Debout au fond de la grotte, il contemple les bas-reliefs que des femmes et des hommes ont sculptés en des temps que lui-même ne saurait imaginer. Derrière lui, Franz a achevé de hisser leurs combinaisons de plongée, ainsi que les moteurs MHD dans le container.
— Avez-vous fini ? s'enquiert-il sans se retourner.
— Oui.
Silencieux, il s'approche. Le visage, seulement éclairé, par la faible lueur d'une minuscule torche, il paraît fatigué, vieilli plus que de raison, usé. Avec lenteur, il referme alors les battants du coffre.
— À présent, il n'est plus question pour nous de reculer, soupire-t-il.
Son contenu vérifié une dernière fois, il contemple la caisse qui disparaît dans les entrailles de la Terre.
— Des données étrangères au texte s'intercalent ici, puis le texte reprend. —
-- ==== Sys2Proof/Laws/Rows.lean ====
section
/-! SUPPORT. What a row answers: the outcome of a command whose row finds what it acts on, and of one whose row does not. -/

namespace Sys2Proof.Machine

/-! ## Commands of a source -/

theorem runRow_issued {d d' : Dev} {src row} {c : Cmd} (act : Dev → Cmd → Dev) (h : d.issued src row = some (d', c)) :
    d.ready src = true ∧ d.runRow src row act = settled src (act d' c) := by
  cases src with
  | ring i n =>
    simp only [Dev.issued] at h
    split at h
    · split at h
      · rename_i hc hb; cases h; simp [Dev.ready, Dev.runRow, settled, hc, hb]
      · cases h
    · cases h
  | gotik p a l =>
    simp only [Dev.issued] at h
    split at h
    · rename_i hl
      split at h
      · split at h
        · rename_i hg ha; cases h; simp [Dev.ready, Dev.runRow, settled, hl.1, hl.2, hg, ha]
        · cases h
      · cases h
    · cases h

theorem ringRow_starts {s src row d c} (act : Dev → Cmd → Dev) (h : Starts s src row d c) :
    s.ringRow src row act = .next (s.withDev (settled src (act d c))) := by
  obtain ⟨h1, h2⟩ := runRow_issued act h.2
  simp [State.withDev, State.ringRow, State.act, h.1, h1, h2]

theorem act_serves {s : State} {f} (h : s.dev.serves = true) : s.act f = .next (s.withDev (f s.dev)) := by
  simp [State.withDev, State.act, h]

theorem withBlock_res {s : State} {r n b f} (h : Resident s r n b) : s.dev.withBlock r f = f n b := by
  have h2 := h.2.2.2
  simp only [Dev.withBlock, h.2.1, h.2.2.1, h2, Bool.or_self]
  rfl
theorem res_serves {s : State} {r n b} (h : Resident s r n b) : s.dev.serves = true := h.1

theorem not_serves {s : State} {f} (h : s.dev.serves = false) : s.act f = .next s := by
  simp [State.act, h]

theorem regRow_serves {s : State} {src off f} (h : s.dev.serves = true) :
    s.regRow src off f = .next (s.withDev ((f (s.dev.touch src off)).answered src off (s.dev.writeStatus src off))) := act_serves h

theorem regRowIf_serves {s : State} {src off f} (h : s.dev.serves = true) (hw : s.dev.mayWriteReg src off = true) :
    s.regRowIf src off f = .next (s.withDev ((f s.dev.leaveIdle).answered src off (s.dev.writeStatus src off))) := by
  rw [State.regRowIf, act_serves h, if_pos hw]

theorem domainRow_serves {s : State} {f} (h : s.dev.serves = true) :
    s.domainRow f = .next (s.withDev ((f s.dev s.nv).serveHeld s.nv)) := act_serves h

theorem always_next {s : State} {f} : s.always f = .next (s.withDev (f s.dev)) := rfl

theorem actNv_serves {s : State} {f : Dev → Nv → Dev × Nv} (h : s.dev.serves = true) :
    s.actNv f = .next { s with dev := (f s.dev s.nv).1, nv := (f s.dev s.nv).2 } := by
  simp [State.actNv, h]

/-- A signed-command row acts on the command that the source issues. -/
theorem signedRow_issued {d d' : Dev} {src nv op} {c : Cmd} (h : d.issued src (isOp 0x70) = some (d', c)) :
    d.ready src = true ∧ d.signedRow nv src op = (settled src (d'.runSigned nv op c).1, (d'.runSigned nv op c).2) := by
  cases src with
  | ring i n =>
    simp only [Dev.issued] at h
    split at h
    · split at h
      · rename_i hc hb; cases h; simp [Dev.ready, Dev.signedRow, settled, hc, hb]
      · cases h
    · cases h
  | gotik p a l =>
    simp only [Dev.issued] at h
    split at h
    · rename_i hl
      split at h
      · split at h
        · rename_i hg ha; cases h; simp [Dev.ready, Dev.signedRow, settled, hl.1, hl.2, hg, ha]
        · cases h
      · cases h
    · cases h

theorem signedRow_starts {s : State} {src op d c} (h : Starts s src (isOp 0x70) d c) :
    s.signedRow src op = .next { s with
      dev := settled src (d.runSigned s.nv op c).1, nv := (d.runSigned s.nv op c).2 } := by
  obtain ⟨h1, h2⟩ := signedRow_issued (nv := s.nv) (op := op) h.2
  simp [State.signedRow, State.actNv, h.1, h1, h2]

/-- FAULT_RESUME's row acts on the command that the source issues. -/
theorem resumeRow_issued {d d' : Dev} {src nv} {c : Cmd} (h : d.issued src (isOp 0x48) = some (d', c)) :
    d.ready src = true ∧ d.resumeRow nv src = (settled src (d'.runResume nv c).1, (d'.runResume nv c).2) := by
  cases src with
  | ring i n =>
    simp only [Dev.issued] at h
    split at h
    · split at h
      · rename_i hc hb; cases h; simp [Dev.ready, Dev.resumeRow, settled, hc, hb]
      · cases h
    · cases h
  | gotik p a l =>
    simp only [Dev.issued] at h
    split at h
    · rename_i hl
      split at h
      · split at h
        · rename_i hg ha; cases h; simp [Dev.ready, Dev.resumeRow, settled, hl.1, hl.2, hg, ha]
        · cases h
      · cases h
    · cases h

/-! ## Conditions of service -/

theorem serves_live {d : Dev} (h : d.serves = true) : d.live = true := by
  simp [Dev.serves] at h; exact h.1.1

theorem leaveIdle_run {d : Dev} (h : d.pwr.state = .run) : d.leaveIdle = d := by simp [Dev.leaveIdle, h]

theorem wakeBy_run {d : Dev} (w) (h : d.pwr.state = .run) (he : d.pwr.entering = none) : d.wakeBy w = d := by
  simp [Dev.wakeBy, h, he]

/-! ## Counting leaves all but the registers alone -/

theorem foldl_regs {α : Type} (f : Dev → α → Dev) (hf : ∀ d a, ∃ r, f d a = { d with regs := r }) :
    ∀ (l : List α) (d : Dev), ∃ r, l.foldl f d = { d with regs := r } := by
  intro l; induction l with
  | nil => intro d; exact ⟨d.regs, rfl⟩
  | cons a t ih =>
    intro d
    obtain ⟨r, hr⟩ := hf d a
    obtain ⟨r', hr'⟩ := ih (f d a)
    exact ⟨r', by rw [List.foldl_cons, hr', hr]⟩

/-- Counting an event changes registers only. -/
theorem Dev.count_eq (d : Dev) (e n : Nat) (a : Attr) : ∃ r, d.count e n a = { d with regs := r } := by
  unfold Dev.count
  split
  · exact foldl_regs _ (fun d e => ⟨_, rfl⟩) _ _
  · exact ⟨d.regs, rfl⟩

@[simp] theorem Dev.count_now (d : Dev) (e n : Nat) (a : Attr) : (d.count e n a).now = d.now := by
  obtain ⟨r, h⟩ := d.count_eq e n a; rw [h]
@[simp] theorem Dev.count_freeCtr (d : Dev) (e n : Nat) (a : Attr) : (d.count e n a).freeCtr = d.freeCtr := by
  obtain ⟨r, h⟩ := d.count_eq e n a; rw [h]
@[simp] theorem Dev.count_boot (d : Dev) (e n : Nat) (a : Attr) : (d.count e n a).boot = d.boot := by
  obtain ⟨r, h⟩ := d.count_eq e n a; rw [h]
@[simp] theorem Dev.count_pwr (d : Dev) (e n : Nat) (a : Attr) : (d.count e n a).pwr = d.pwr := by
  obtain ⟨r, h⟩ := d.count_eq e n a; rw [h]
@[simp] theorem Dev.count_pins (d : Dev) (e n : Nat) (a : Attr) : (d.count e n a).pins = d.pins := by
  obtain ⟨r, h⟩ := d.count_eq e n a; rw [h]
@[simp] theorem Dev.count_tick (d : Dev) (e n : Nat) (a : Attr) : (d.count e n a).tick = d.tick := by
  obtain ⟨r, h⟩ := d.count_eq e n a; rw [h]
@[simp] theorem Dev.count_mem (d : Dev) (e n : Nat) (a : Attr) : (d.count e n a).mem = d.mem := by
  obtain ⟨r, h⟩ := d.count_eq e n a; rw [h]
@[simp] theorem Dev.count_bricks (d : Dev) (e n : Nat) (a : Attr) : (d.count e n a).bricks = d.bricks := by
  obtain ⟨r, h⟩ := d.count_eq e n a; rw [h]
@[simp] theorem Dev.count_sub (d : Dev) (e n : Nat) (a : Attr) : (d.count e n a).sub = d.sub := by
  obtain ⟨r, h⟩ := d.count_eq e n a; rw [h]
@[simp] theorem Dev.count_xlt (d : Dev) (e n : Nat) (a : Attr) : (d.count e n a).xlt = d.xlt := by
  obtain ⟨r, h⟩ := d.count_eq e n a; rw [h]
@[simp] theorem Dev.count_par (d : Dev) (e n : Nat) (a : Attr) : (d.count e n a).par = d.par := by
  obtain ⟨r, h⟩ := d.count_eq e n a; rw [h]
@[simp] theorem Dev.count_eng (d : Dev) (e n : Nat) (a : Attr) : (d.count e n a).eng = d.eng := by
  obtain ⟨r, h⟩ := d.count_eq e n a; rw [h]
@[simp] theorem Dev.count_cmp (d : Dev) (e n : Nat) (a : Attr) : (d.count e n a).cmp = d.cmp := by
  obtain ⟨r, h⟩ := d.count_eq e n a; rw [h]
@[simp] theorem Dev.count_seq (d : Dev) (e n : Nat) (a : Attr) : (d.count e n a).seq = d.seq := by
  obtain ⟨r, h⟩ := d.count_eq e n a; rw [h]
@[simp] theorem Dev.count_fab (d : Dev) (e n : Nat) (a : Attr) : (d.count e n a).fab = d.fab := by
  obtain ⟨r, h⟩ := d.count_eq e n a; rw [h]
@[simp] theorem Dev.count_sec (d : Dev) (e n : Nat) (a : Attr) : (d.count e n a).sec = d.sec := by
  obtain ⟨r, h⟩ := d.count_eq e n a; rw [h]
@[simp] theorem Dev.count_meter (d : Dev) (e n : Nat) (a : Attr) : (d.count e n a).meter = d.meter := by
  obtain ⟨r, h⟩ := d.count_eq e n a; rw [h]
@[simp] theorem Dev.txBytes_now (d : Dev) (p n : Nat) : (d.txBytes p n).now = d.now := by simp [Dev.txBytes]
@[simp] theorem Dev.txBytes_freeCtr (d : Dev) (p n : Nat) : (d.txBytes p n).freeCtr = d.freeCtr := by simp [Dev.txBytes]
@[simp] theorem Dev.txBytes_boot (d : Dev) (p n : Nat) : (d.txBytes p n).boot = d.boot := by simp [Dev.txBytes]
@[simp] theorem Dev.txBytes_pwr (d : Dev) (p n : Nat) : (d.txBytes p n).pwr = d.pwr := by simp [Dev.txBytes]
@[simp] theorem Dev.txBytes_pins (d : Dev) (p n : Nat) : (d.txBytes p n).pins = d.pins := by simp [Dev.txBytes]
@[simp] theorem Dev.txBytes_tick (d : Dev) (p n : Nat) : (d.txBytes p n).tick = d.tick := by simp [Dev.txBytes]
@[simp] theorem Dev.txBytes_mem (d : Dev) (p n : Nat) : (d.txBytes p n).mem = d.mem := by simp [Dev.txBytes]
@[simp] theorem Dev.txBytes_bricks (d : Dev) (p n : Nat) : (d.txBytes p n).bricks = d.bricks := by simp [Dev.txBytes]
@[simp] theorem Dev.txBytes_sub (d : Dev) (p n : Nat) : (d.txBytes p n).sub = d.sub := by simp [Dev.txBytes]
@[simp] theorem Dev.txBytes_xlt (d : Dev) (p n : Nat) : (d.txBytes p n).xlt = d.xlt := by simp [Dev.txBytes]
@[simp] theorem Dev.txBytes_par (d : Dev) (p n : Nat) : (d.txBytes p n).par = d.par := by simp [Dev.txBytes]
@[simp] theorem Dev.txBytes_eng (d : Dev) (p n : Nat) : (d.txBytes p n).eng = d.eng := by simp [Dev.txBytes]
@[simp] theorem Dev.txBytes_cmp (d : Dev) (p n : Nat) : (d.txBytes p n).cmp = d.cmp := by simp [Dev.txBytes]
@[simp] theorem Dev.txBytes_seq (d : Dev) (p n : Nat) : (d.txBytes p n).seq = d.seq := by simp [Dev.txBytes]
@[simp] theorem Dev.txBytes_fab (d : Dev) (p n : Nat) : (d.txBytes p n).fab = d.fab := by simp [Dev.txBytes]
@[simp] theorem Dev.txBytes_sec (d : Dev) (p n : Nat) : (d.txBytes p n).sec = d.sec := by simp [Dev.txBytes]
@[simp] theorem Dev.rxBytes_now (d : Dev) (p n : Nat) : (d.rxBytes p n).now = d.now := by simp [Dev.rxBytes]
@[simp] theorem Dev.rxBytes_freeCtr (d : Dev) (p n : Nat) : (d.rxBytes p n).freeCtr = d.freeCtr := by simp [Dev.rxBytes]
@[simp] theorem Dev.rxBytes_boot (d : Dev) (p n : Nat) : (d.rxBytes p n).boot = d.boot := by simp [Dev.rxBytes]
@[simp] theorem Dev.rxBytes_pwr (d : Dev) (p n : Nat) : (d.rxBytes p n).pwr = d.pwr := by simp [Dev.rxBytes]
@[simp] theorem Dev.rxBytes_pins (d : Dev) (p n : Nat) : (d.rxBytes p n).pins = d.pins := by simp [Dev.rxBytes]
@[simp] theorem Dev.rxBytes_tick (d : Dev) (p n : Nat) : (d.rxBytes p n).tick = d.tick := by simp [Dev.rxBytes]
@[simp] theorem Dev.rxBytes_mem (d : Dev) (p n : Nat) : (d.rxBytes p n).mem = d.mem := by simp [Dev.rxBytes]
@[simp] theorem Dev.rxBytes_bricks (d : Dev) (p n : Nat) : (d.rxBytes p n).bricks = d.bricks := by simp [Dev.rxBytes]
@[simp] theorem Dev.rxBytes_sub (d : Dev) (p n : Nat) : (d.rxBytes p n).sub = d.sub := by simp [Dev.rxBytes]
@[simp] theorem Dev.rxBytes_xlt (d : Dev) (p n : Nat) : (d.rxBytes p n).xlt = d.xlt := by simp [Dev.rxBytes]
@[simp] theorem Dev.rxBytes_par (d : Dev) (p n : Nat) : (d.rxBytes p n).par = d.par := by simp [Dev.rxBytes]
@[simp] theorem Dev.rxBytes_eng (d : Dev) (p n : Nat) : (d.rxBytes p n).eng = d.eng := by simp [Dev.rxBytes]
@[simp] theorem Dev.rxBytes_cmp (d : Dev) (p n : Nat) : (d.rxBytes p n).cmp = d.cmp := by simp [Dev.rxBytes]
@[simp] theorem Dev.rxBytes_seq (d : Dev) (p n : Nat) : (d.rxBytes p n).seq = d.seq := by simp [Dev.rxBytes]
@[simp] theorem Dev.rxBytes_fab (d : Dev) (p n : Nat) : (d.rxBytes p n).fab = d.fab := by simp [Dev.rxBytes]
@[simp] theorem Dev.rxBytes_sec (d : Dev) (p n : Nat) : (d.rxBytes p n).sec = d.sec := by simp [Dev.rxBytes]
@[simp] theorem Dev.count_ring (d : Dev) (e n : Nat) (a : Attr) (i : Nat) : (d.count e n a).ring i = d.ring i := by
  simp [Dev.ring]
@[simp] theorem Dev.rxBytes_port (d : Dev) (p n q : Nat) : (d.rxBytes p n).port q = d.port q := by simp [Dev.port]
@[simp] theorem Dev.setFld_port (d : Dev) (f i v) (q : Nat) : (d.setFld f i v).port q = d.port q := rfl
@[simp] theorem Dev.bump_port (d : Dev) (f i n) (q : Nat) : (d.bump f i n).port q = d.port q := rfl

end Sys2Proof.Machine
end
Silencieux, Franz relâche la corde qui tombe dans l'obscurité.
— Et maintenant ?
— Maintenant, répète-t-il en écho.
Les yeux tournés vers la voûte, le regard presque vide, les mots s'échappent seuls d'entre ses lèvres.
— Attendre.
Sa tasse à la main, Hugo trempe ses lèvres dans le breuvage noir. Âpre, acre, le liquide lui brûle la langue, l'œsophage, l'estomac. Auréolée des couleurs du levant, Hyo-jin lui rappelle l'une de ses madones qui peuplent les églises au Moyen-Orient.
— Hyo-jin depuis tant d'années que je me suis tu, maintenant que tu as ouvert cette porte derrière laquelle j'ai enfermé mon cœur, il est plus que de raison que je te narre une histoire, mon histoire. Ce ne seront que des fragments, car je ne sais pas où la commencer.
— Quelle importance peut-il y avoir ? lui rétorque-t-elle avec douceur. Nos mémoires charrient nos joies, nos bonheurs, nos douleurs, toutes ces choses qui nous ont façonnés, tout ce qui nous a donné à nous émerveiller ou à tirer de nos corps des larmes amères.
Une main posée sur son épaule, il l'enlace, puis l'embrasse.
*J'étais toi ; tu seras moi. Ce que tu es, je l'étais ; ce que je suis, tu le seras.